Lots of people talk about an eternal decline.  That’s a wishful thought, I guess.  It’s the Bladerunner dystopia where everything is cheaper and coarser, ever more crowded, and ever less human.  I guess the bright side of the Bladerunner fate is an endless supply of robot clones of Sean Young back before she went crazy and decided to live on a diet of Twinkies® and gin.

Be glad I didn’t make you look at Old Cat Lady Sean Young.

To be clear, that’s mainly what we’re seeing.

  • Gangs of “youths” in Chicago rioted this weekend because it’s Chicago, they outnumber the police, and they can do anything and their chances of getting arrested are about the same as Kamala Harris having an idea that didn’t die of loneliness.
  • Power grids that went from reliable to “maybe” because people decided investing in infrastructure was homophobic or something.
  • A shrinking middle class, and less clear ways for most people to join it, especially the kids. My generation, Gen X, has a significantly smaller share of the national wealth than the Boomers did at my age.  And the Zoomers and Millennials?
  • Economic disruption – inflation and shortages jumped up when the papering-over of the economic problems of a made-up currency that was spent as fast as possible by both Left and Right could no longer be papered over. Even today, there is no thought to try to fix things, because that would stop the party and we know politicians love to party.
  • Moral decay and the loss of civic virtues that would make Caligula look like a prude. When late-stage Rome would have said, “Whoa, dude, you’re going too far,” it’s time to think about where we are.
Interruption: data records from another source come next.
-- ==== Sys2Proof/Machine/Aes.lean ====
section
/-! DEFINITION. AES-256 (FIPS 197) and the modes the spec names: XTS (IEEE 1619), GCM and CMAC (NIST SP 800-38D, 38B), key
wrap (RFC 3394) (PRESUMED from those standards, log entry 40). A block is its 16 bytes in order. -/

namespace Sys2Proof.Machine

def aesSbox0 : Nat :=
  0x75b227ebe28012079a059618c323c7041531d871f1e5a534ccf73f362693fdb7c072a49cafa2d4adf04759fa7dc982ca76abd7fe2b670130c56f6bf27b777c63

def aesSbox1 : Nat :=
  0xd2f3ff1021dab6bcf5389d928f40a351a89f3c507f02f94585334d43fbaaefd0cf584c4a39becb6a5bb1fc20ed00d153842fe329b3d63b52a05a6e1b1a2c8309

def aesSbox2 : Nat :=
  0x8ae7a65eaf4566ca94ed58d6d37c8e779e4959162acd3c25c2406490a3a32e0db0b5ede14b8ee4688902a22dc4f816073195d643d7ea7c41744975fec130ccd

def aesSbox3 : Nat :=
  0x16bb54b00f2d99416842e6bf0d89a18cdf2855cee9871e9b948ed9691198f8e19e1dc186b95735610ef6034866b53e708a8bbd4b1f74dde8c6b4a61c2e2578ba

/-- The S-box of FIPS 197, 8 bits each. -/
def aesSbox : Nat :=
  aesSbox0 * 2 ^ 0 +
  aesSbox1 * 2 ^ 512 +
  aesSbox2 * 2 ^ 1024 +
  aesSbox3 * 2 ^ 1536

def aesInvSbox0 : Nat :=
  0x25d18b6d49a25b76b224d92866a12e084ec3fa420b954cee3d23c2a632947b54cbe9dec444438e3487ff2f9b8239e37cfbd7f3819ea340bf38a53630d56a0952

def aesInvSbox1 : Nat :=
  0x6b8a130103bdafc1020f3fca8f1e2cd00645b3b80558e4f70ad3bc8c00abd890849d8da75746155edab9edfd5048706c92b6655dcc5ca4d41698688664f6f872

def aesInvSbox2 : Nat :=
  0xf45acd78fec0db9a2079d2c64b3e56fc1bbe18aa0e62b76f89c5291d711af1476edf751ce837f9e28535ade72274ac9673e6b4f0cecff297eadc674f4111913a

def aesInvSbox3 : Nat :=
  0x7d0c2155631469e126d677ba7e042b17619953833cbbebc8b0f52aae4d3be0a0ef9cc9939f7ae52d0d4ab519a97f51605fec8027591012b131c7078833a8dd1f

/-- Its inverse. -/
def aesInvSbox : Nat :=
  aesInvSbox0 * 2 ^ 0 +
  aesInvSbox1 * 2 ^ 512 +
  aesInvSbox2 * 2 ^ 1024 +
  aesInvSbox3 * 2 ^ 1536

/-- Entry `b` of a table of bytes. -/
def byteAt (t b : Nat) : Nat := (t >>> (8 * b)) % 256

def xorBytes (a b : List Byte) : List Byte := List.zipWith (· ^^^ ·) a b

/-- A block as a number: byte `i` in bits `8i` and up. The table applied to `n` bytes of it, byte `i` taken from byte `src i`. -/
def subBytes (t : Nat) (src : Nat → Nat) (x : Nat) : Nat → Nat
  | 0 => 0
  | n + 1 => subBytes t src x n + (byteAt t ((x >>> (8 * src n)) % 256)) <<< (8 * n)

/-- ShiftRows: byte `4c + r` comes from column `c + r`. -/
def aesShift (i : Nat) : Nat := (i + 4 * (i % 4)) % 16

def aesUnshift (i : Nat) : Nat := (i + 16 - 4 * (i % 4)) % 16

/-- Doubling in the field of AES, of each byte of a block. -/
def aesDouble (x : Nat) : Nat :=
  ((x &&& 0x7F7F7F7F7F7F7F7F7F7F7F7F7F7F7F7F) <<< 1) ^^^ (((x &&& 0x80808080808080808080808080808080) >>> 7) * 0x1B)

/-- Each byte of a column gives its place to the next one, and to the one after that. -/
def aesRot1 (x : Nat) : Nat :=
  ((x >>> 8) &&& 0x00FFFFFF00FFFFFF00FFFFFF00FFFFFF) ||| ((x &&& 0x000000FF000000FF000000FF000000FF) <<< 24)

def aesRot2 (x : Nat) : Nat :=
  ((x >>> 16) &&& 0x0000FFFF0000FFFF0000FFFF0000FFFF) ||| ((x &&& 0x0000FFFF0000FFFF0000FFFF0000FFFF) <<< 16)

/-- MixColumns: 2·a + 3·b + c + d of the bytes from each on in its column. -/
def aesMix (x : Nat) : Nat :=
  let y := x ^^^ aesRot1 x
  aesDouble y ^^^ aesRot1 x ^^^ aesRot2 y

/-- Its inverse: 4·(a + c) added to each byte first. -/
def aesUnmix (x : Nat) : Nat := aesMix (x ^^^ aesDouble (aesDouble (x ^^^ aesRot2 x)))

/-- The rounds' key words, newest first, extended by `n` words; `i` counts words. -/
def aesExpand : Nat → Nat → Nat → List Nat → List Nat
  | 0, _, _, ws => ws
  | n + 1, i, rcon, ws =>
    let last := ws.headD 0
    let old := ws.getD 7 0
    if i % 8 = 0 then
      aesExpand n (i + 1) (aesDouble rcon) ((old ^^^ subBytes aesSbox (fun k => (k + 1) % 4) last 4 ^^^ rcon) :: ws)
    else if i % 8 = 4 then aesExpand n (i + 1) rcon ((old ^^^ subBytes aesSbox id last 4) :: ws)
    else aesExpand n (i + 1) rcon ((old ^^^ last) :: ws)

/-- Words taken four by four. -/
def aesFours : List Nat → List Nat
  | a :: b :: c :: d :: ws => (a + b <<< 32 + c <<< 64 + d <<< 96) :: aesFours ws
  | _ => []

/-- The 15 round keys. -/
def aesKeys (key : List Byte) : List Nat :=
  aesFours (aesExpand 52 8 1 ((List.range 8).map (fun i => leNat ((key.drop (4 * i)).take 4))).reverse).reverse

/-- The cipher over the remaining round keys. -/
def aesRounds : List Nat → Nat → Nat
  | [], b => b
  | [k], b => subBytes aesSbox aesShift b 16 ^^^ k
  | k :: ks, b => aesRounds ks (aesMix (subBytes aesSbox aesShift b 16) ^^^ k)

/-- Encryption of one block under the round keys. -/
def aesEncKs (ks : List Nat) (b : List Byte) : List Byte :=
  match ks with
  | [] => b
  | k :: ks => leBytes 16 (aesRounds ks (leNat b ^^^ k))

/-- AES-256 encryption of one block. -/
def aesEnc (key b : List Byte) : List Byte := aesEncKs (aesKeys key) b

/-- The inverse cipher over the round keys from the last. -/
def aesInvRounds : List Nat → Nat → Nat
  | [], b => b
  | [k], b => subBytes aesInvSbox aesUnshift b 16 ^^^ k
  | k :: ks, b => aesInvRounds ks (aesUnmix (subBytes aesInvSbox aesUnshift b 16 ^^^ k))

/-- Decryption of one block under the round keys. -/
def aesDecKs (ks : List Nat) (b : List Byte) : List Byte :=
  match ks.reverse with
  | [] => b
  | k :: ks => leBytes 16 (aesInvRounds ks (leNat b ^^^ k))

/-- AES-256 decryption of one block. -/
def aesDec (key b : List Byte) : List Byte := aesDecKs (aesKeys key) b

/-! ## XTS over one 64-byte line (12 R557) -/

/-- The next tweak: times alpha in the field of XTS, bytes least significant first. -/
def xtsNext (t : List Byte) : List Byte :=
  let n := leNat t
  leBytes 16 (if n < 2 ^ 127 then 2 * n else (2 * n - 2 ^ 128) ^^^ 0x87)

/-- `n` blocks under one direction of the cipher. -/
def xtsBlocks (f : List Byte → List Byte) : Nat → List Byte → List Byte → List Byte
  | 0, _, _ => []
  | n + 1, t, bs => xorBytes (f (xorBytes (bs.take 16) t)) t ++ xtsBlocks f n (xtsNext t) (bs.drop 16)

/-- Encrypts a line under `key1`, with the tweak value `tw` encrypted under `key2`. -/
def xtsEnc (key1 key2 tw line : List Byte) : List Byte := xtsBlocks (aesEncKs (aesKeys key1)) 4 (aesEnc key2 tw) line

/-- Decrypts a line. -/
def xtsDec (key1 key2 tw line : List Byte) : List Byte := xtsBlocks (aesDecKs (aesKeys key1)) 4 (aesEnc key2 tw) line

/-! ## CMAC -/

/-- Doubling of a block, first byte most significant. -/
def cmacDouble (b : List Byte) : List Byte :=
  let n := beNat b
  beBytes 16 (if n < 2 ^ 127 then 2 * n else (2 * n - 2 ^ 128) ^^^ 0x87)

/-- CBC over the first `n` blocks. -/
def cbcMac (key : List Byte) : Nat → List Byte → List Byte → List Byte
  | 0, _, x => x
  | n + 1, bs, x => cbcMac key n (bs.drop 16) (aesEnc key (xorBytes x (bs.take 16)))

/-- AES-256-CMAC of a message whose length is a multiple of 16 and not 0. -/
def cmac (key m : List Byte) : List Byte :=
  let k1 := cmacDouble (aesEnc key (List.replicate 16 0))
  let n := m.length / 16 - 1
  let x := cbcMac key n m (List.replicate 16 0)
  aesEnc key (xorBytes (xorBytes x (m.drop (16 * n))) k1)

/-! ## GCM with a 12-byte IV -/

/-- The product in the field of GCM, over `n` bits of `x` from its first; blocks are numbers, first bit most significant. -/
def ghashMul : Nat → Nat → Nat → Nat → Nat
  | 0, _, _, z => z
  | n + 1, x, v, z =>
    let z := if x / 2 ^ n % 2 = 1 then z ^^^ v else z
    ghashMul n x (if v % 2 = 1 then v / 2 ^^^ 0xE1 * 2 ^ 120 else v / 2) z

/-- GHASH over `n` blocks. -/
def ghash (h : Nat) : Nat → List Byte → Nat → Nat
  | 0, _, y => y
  | n + 1, bs, y =>
    let b := bs.take 16
    ghash h n (bs.drop 16) (ghashMul 128 (y ^^^ beNat (b ++ List.replicate (16 - b.length) 0)) h 0)

/-- `n` blocks of key stream from counter `c`. -/
def gcmStream (key iv : List Byte) : Nat → Nat → List Byte
  | 0, _ => []
  | n + 1, c => aesEnc key (iv ++ beBytes 4 c) ++ gcmStream key iv n (c + 1)

/-- GCM's cipher in either direction. -/
def gcmCrypt (key iv m : List Byte) : List Byte := xorBytes m (gcmStream key iv ((m.length + 15) / 16) 2)

/-- The tag of a ciphertext, with additional data. -/
def gcmTag (key iv aad ct : List Byte) : List Byte :=
  let h := beNat (aesEnc key (List.replicate 16 0))
  let y := ghash h ((aad.length + 15) / 16) aad 0
  let y := ghash h ((ct.length + 15) / 16) ct y
  let y := ghash h 1 (beBytes 8 (8 * aad.length) ++ beBytes 8 (8 * ct.length)) y
  xorBytes (beBytes 16 y) (aesEnc key (iv ++ beBytes 4 1))

/-! ## Key wrap -/

/-- The semiblocks of 8 bytes of a string. -/
def semiblocks (n : Nat) (bs : List Byte) : List (List Byte) := (List.range n).map (fun i => (bs.drop (8 * i)).take 8)

/-- One pass backwards over the semiblocks (given last first), from step `t`. -/
def unwrapPass (key : List Byte) : Nat → List Byte → List (List Byte) → List (List Byte) → List Byte × List (List Byte)
  | _, a, [], out => (a, out)
  | t, a, r :: rs, out =>
    let b := aesDec key (xorBytes a (beBytes 8 t) ++ r)
    unwrapPass key (t - 1) (b.take 8) rs (b.drop 8 :: out)

/-- Six passes backwards. -/
def unwrapPasses (key : List Byte) (n : Nat) : Nat → List Byte → List (List Byte) → List Byte × List (List Byte)
  | 0, a, rs => (a, rs)
  | j + 1, a, rs =>
    let (a', rs') := unwrapPass key (n * (j + 1)) a rs.reverse []
    unwrapPasses key n j a' rs'

/-- RFC 3394 unwrap of a 40-byte string: the 32-byte key, when the check value is right. -/
def keyUnwrap (key w : List Byte) : Option (List Byte) :=
  let (a, rs) := unwrapPasses key 4 6 (w.take 8) (semiblocks 4 (w.drop 8))
  if a = List.replicate 8 0xA6 then some rs.flatten else none

end Sys2Proof.Machine
end

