/-- Bytes of a page of home T4. -/
def State.readT4 (s : State) (b va port addr n : Nat) : List Byte :=
  let at4 := port * 2 ^ 64 + addr
  if s.cxlRole port then
    (((linesOf va n).flatMap (fun l =>
      decLine (s.basketKey b) (tweakOf (s.basketUid b) l) (s.tier4.read (at4 / 64 * 64 + (l - va / 64 * 64)) 64))).drop (va % 64)).take n
  else s.tier4.read at4 n

/-- Writes bytes of a page of home T4. -/
def State.writeT4 (s : State) (b va port addr : Nat) (bs : List Byte) : State :=
  let at4 := port * 2 ^ 64 + addr
  if s.cxlRole port then
    (linesOf va bs.length).foldl (fun s l =>
      let lo := max l va
      let hi := min (l + 64) (va + bs.length)
      let p := at4 / 64 * 64 + (l - va / 64 * 64)
      let tw := tweakOf (s.basketUid b) l
      let old := decLine (s.basketKey b) tw (s.tier4.read p 64)
      { s with
        tier4 := s.tier4.write p (encLine (s.basketKey b) tw (overlay old (lo - l) ((bs.drop (lo - va)).take (hi - lo)))) }) s
  else { s with tier4 := s.tier4.write at4 bs }

/-- A line of a page in the T4 spill area (12 R560, R561). -/
def State.spillLine (s : State) (b i l : Nat) : LineRead :=
  let k := s.basketKey b
  let port := 2 ^ 64 * s.spillPort b
  let c := s.tier4.read (port + s.spillAddr b i + l % 65536) 64
  let tw := tweakOf (s.basketUid b) l
  if (s.awayPoisoned b l 64).isSome then .poison false
  else if s.sidecarOn b && lineMac k tw c != s.tier4.read (port + s.spillTags b i + l % 65536 / 8) 8 then .poison true
  else .ok (decLine k tw c)

/-- Bytes of a page accessed where it lies in the T4 spill area. -/
def State.readSpill (s : State) (b i va n : Nat) : Bytes :=
  match joinBytes ((linesOf va n).map (fun l =>
      match s.spillLine b i l with
      | .ok x => Bytes.ok x
      | .poison t => .poison l t)) with
  | .ok bs => .ok ((bs.drop (va % 64)).take n)
  | p => p

/-- Writes a line of a page in the T4 spill area, with its tag. -/
def State.putSpillLine (s : State) (b i l : Nat) (line : List Byte) : State :=
  let k := s.basketKey b
  let port := 2 ^ 64 * s.spillPort b
  let tw := tweakOf (s.basketUid b) l
  let c := encLine k tw line
  let m := s.tier4.write (port + s.spillAddr b i + l % 65536) c
  { s with tier4 := if s.sidecarOn b then m.write (port + s.spillTags b i + l % 65536 / 8) (lineMac k tw c) else m }

/-- Writes bytes of a page accessed where it lies in the T4 spill area; a line written in part that is not delivered stays as it is, as in
T2. -/
def State.writeSpill (s : State) (b i va : Nat) (bs : List Byte) : State :=
  (linesOf va bs.length).foldl (fun s l =>
    let lo := max l va
    let hi := min (l + 64) (va + bs.length)
    let part := (bs.drop (lo - va)).take (hi - lo)
    if hi - lo = 64 then (s.putSpillLine b i l part).poisonForgotten b l 1
    else match s.spillLine b i l with
      | .ok old => s.putSpillLine b i l (overlay old (lo - l) part)
      | .poison tag => if tag then s.integrityFail (s.get Fld.CAP_BASKET_partition b) else s) s

/-- A range of bytes cut at page borders: address and length. -/
def cutPages (va n : Nat) : List (Nat × Nat) :=
  (pagesOf va n).map (fun p => (max p va, min (p + 65536) (va + n) - max p va))

/-! ## Accesses of the device's own -/

/-- What a read of the device's own finds. -/
inductive DevRead where
  | ok (bs : List Byte)
  /-- The first address that cannot be read, with reason and level. -/
  | fault (va reason level : Nat)
  | poison (va : Nat)
  /-- The module that holds the page of an address cannot be reached (09 R424, R737). -/
  | lost (module va : Nat)
  /-- Bytes must first come from elsewhere: a move to wait for, the lines of another module that have been asked for, or a link that is
  not open (11 R523). -/
  | away
  deriving DecidableEq, Repr

/-- The bytes of a range among chunks that have arrived. -/
def chunkAt (got : List (Nat × List Byte)) (va n : Nat) : Option (List Byte) :=
  (got.find? (fun (c : Nat × List Byte) => decide (c.1 ≤ va) && decide (va + n ≤ c.1 + c.2.length))).map
    (fun (c : Nat × List Byte) => (c.2.drop (va - c.1)).take n)

/-- The first page of a range whose translation, or read right, is missing. -/
def State.devCheck (s : State) (b va n need : Nat) : Option (Nat × Nat × Nat) :=
  (cutPages va n).findSome? (fun c =>
    if 2 ^ 56 ≤ c.1 then some (c.1, 6, 0)
    else match s.walk b c.1 with
      | .fault r l => some (c.1, r, l)
      | .poison _ _ => none
      | .leaf l => if l.rights &&& need != need then some (c.1, 2, l.level) else none)

/-- The plain bytes of an access of this module to a page at its place. -/
def State.placeRead (s : State) (b va n : Nat) (p : PageAt) : Bytes :=
  match p with
  | .here phys => s.readHere b va phys n
  | .t4 port addr => .ok (s.readT4 b va port addr n)
  | .atT4 i => s.readSpill b i va n
  | _ => .ok []

/-- A poisoned line at `a` of an access from `va` on has been met. -/
def State.poisonMet (s : State) (b a va : Nat) (p : PageAt) (tag : Bool) : State :=
  match p with
  | .here phys => s.linePoisoned b (phys / 64 * 64 + (a - va / 64 * 64)) tag
  | _ => if tag then s.integrityFail (s.get Fld.CAP_BASKET_partition b) else s

/-- A place behind a root port is open to a request of the device's own now (11 R502, R523). -/
def State.open4 (s : State) (b : Nat) (p : PageAt) : Bool :=
  match p with
  | .t4 port addr => s.t4Out b port addr
  | .atT4 i => s.reachesSpill b i
  | _ => true

/-- One page's part of a read of the device's own. `got` holds bytes that have already come from elsewhere. -/
def State.devPage (s : State) (b : Nat) (got : List (Nat × List Byte)) (va n ledger : Nat) : DevRead × State :=
  match s.walk b va with
  | .fault r l => (.fault va r l, s)
  | .poison a tag => (.poison va, s.linePoisoned b a tag)
  | .leaf l =>
    let ask := fun (s : State) (m : Nat) =>
      let n := (va + n - 1) / 64 * 64 + 64 - va / 64 * 64
      (DevRead.away, (s.asks b ledger 6 m (va / 64 * 64)).emit (.packet (s.packetOf b m 1 0 (va / 64 * 64) ledger n [])))
    let come := match l.place va with
      | .t3 _ => chunkAt got va n
      | .spillT3 _ _ => chunkAt got va n
      | _ => none
    match come with
    | some bs => (.ok bs, s)
    | none =>
      match s.settle b va l with
      | (.t3 m, s) => ask s m
      | (.atT3 m, s) => ask s m
      | (.wait _, s) => (.away, s)
      | (.noRoom, s) => (.fault va 5 4, s)
      | (.barred, s) => (.fault va 2 l.level, s)
      | (.lost m, s) => (.lost m va, s)
      | (p, s) =>
        if !s.open4 b p then (.away, s)
        else match s.placeRead b va n p with
          | .ok bs => (.ok bs, s)
          | .poison a tag => (.poison a, s.poisonMet b a va p tag)

/-- A read of the device's own: the weaver's structures, rings and fences. Missing read right faults when `need` is 1. -/
def State.devRead (s : State) (b : Nat) (got : List (Nat × List Byte)) (va n need ledger : Nat) : DevRead × State :=
  match s.devCheck b va n need with
  | some (a, r, l) => (.fault a r l, s)
  | none =>
    (cutPages va n).foldl (fun acc c =>
      match acc.1 with
      | .ok bs =>
        (match acc.2.devPage b got c.1 c.2 ledger with
          | (.ok more, s) => (.ok (bs ++ more), s)
          | (x, s) => (x, s))
      | _ => acc) (.ok [], s)

/-- A read of the device's own that asks another module for a part of the range only once: `asked` holds the parts asked for. -/
def State.readOnce (s : State) (b : Nat) (got : List (Nat × List Byte)) (asked : List Nat) (va n need word : Nat) :
    DevRead × List Nat × State :=
  match s.devCheck b va n need with
  | some (a, r, l) => (.fault a r l, asked, s)
  | none =>
    (cutPages va n).foldl (fun (acc : DevRead × List Nat × State) c =>
      let (d, asked, s) := acc
      match d with
      | .ok bs =>
        if asked.contains c.1 && (chunkAt got c.1 c.2).isNone then (.away, asked, s)
        else match s.devPage b got c.1 c.2 word with
          | (.ok more, s) => (.ok (bs ++ more), asked, s)
          | (.away, s) =>
            (.away, if s.own.any (fun q => q.word == word && q.basket == b && q.va == c.1 / 64 * 64) then c.1 :: asked else asked, s)
          | (d, s) => (d, asked, s)
      | _ => acc) (.ok [], asked, s)

/-- Plain lines of a basket from an address on, as ciphertext (12 R557). -/
def State.cipherLines (s : State) (b va : Nat) (plain : List Byte) : List Byte :=
  (List.range (plain.length / 64)).flatMap (fun i =>
    encLine (s.basketKey b) (tweakOf (s.basketUid b) (va + 64 * i)) ((plain.drop (64 * i)).take 64))

/-- The tags that lines of ciphertext carry beside them in a packet, where the partition's lines carry tags (12 R560; log entry 201). -/
def State.lineTags (s : State) (b va : Nat) (cipher : List Byte) : List Byte :=
  if s.sidecarOn b then
    (List.range (cipher.length / 64)).flatMap (fun i =>
      lineMac (s.basketKey b) (tweakOf (s.basketUid b) (va + 64 * i)) ((cipher.drop (64 * i)).take 64))
  else []

/-- Whole lines go to another module in WRITE packets of at most 4,096 bytes (10 R457, R459): the addresses written. -/
def State.sendLines (s : State) (b m label va ledger : Nat) (plain : List Byte) : List Nat × State :=
  let cipher := s.cipherLines b va plain
  (List.range ((cipher.length + 4095) / 4096)).foldl (fun (a : List Nat × State) i =>
    let at' := va + 4096 * i
    let part := (cipher.drop (4096 * i)).take 4096
    (a.1 ++ [at'], a.2.emit (.packet (a.2.packetOf b m 3 label at' ledger part.length (part ++ a.2.lineTags b at' part))))) ([], s)

/-- Whole lines of the device's own go to another module; each packet's answer is awaited. -/
def State.sendOwn (s : State) (b m va : Nat) (plain : List Byte) : State :=
  let (sent, s) := s.sendLines b m 0 va deviceWord plain
  sent.foldl (fun s a => s.asks b deviceWord 2 m a) s

/-- A write of the device's own to another module: lines written in part are read first, and the write waits for them. -/
def State.putAway (s : State) (b m va : Nat) (bs : List Byte) : State :=
  if va % 64 = 0 ∧ bs.length % 64 = 0 then s.sendOwn b m va bs
  else
    let lo := va / 64 * 64
    (({ s with deferred := s.deferred ++ [{ basket := b, va := va, bytes := bs, away := some m }] } : State).asks b deviceWord 6 m lo).emit
      (.packet (s.packetOf b m 1 0 lo deviceWord ((va + bs.length + 63) / 64 * 64 - lo) []))

/-- What has become of a write of the device's own: performed, waiting, or dropped. -/
inductive Written where
  | done
  | later
  | dropped
  deriving DecidableEq, Repr

def Written.and (x y : Written) : Written :=
  match x, y with
  | .dropped, _ => .dropped
  | _, .dropped => .dropped
  | .later, _ => .later
  | _, y => y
There are more things, but making longer lists makes me better at making longer lists but doesn’t really tell the story, and you have a search engine.  The idea is that all of these things that are happening right now are going to lead us down a trail where each day, things get a bit duller, a bit uglier, and bit more unreliable, and a bit shabbier.  The United States (and other Western countries) exhibit a long, slow decline into the eventual status where everything is not only expensive, but it also sucks.

I congratulated someone for a great exit sign once.  “Nice going!”

Again, that’s an optimistic case.  It assumes that we’re making progress, and we’ll keep making progress, but a that progress will be spread over more and more people, like trying to make 300,000,000 peanut butter and jelly sandwiches out of a single jar of jelly.  That is the way that most civilizations have ended, with a whimper and not a crash.

But 2023 is a different story, and faces different problems.  The first, and biggest is energy and “peak” minerals.  I’ve written about this dozens of times, but our current civilization is one of the first built entirely around single-use materials, the most important of which is energy.  Each barrel of oil pumped and used cannot be reused later – it’s gone.  And, I assure everyone reading this, that biotic or abiotic, there is a finite amount of oil that can be extracted that makes economic and thermodynamic (provides more energy than it takes to extract).

I did sit on a block of ice too long once, got polaroids.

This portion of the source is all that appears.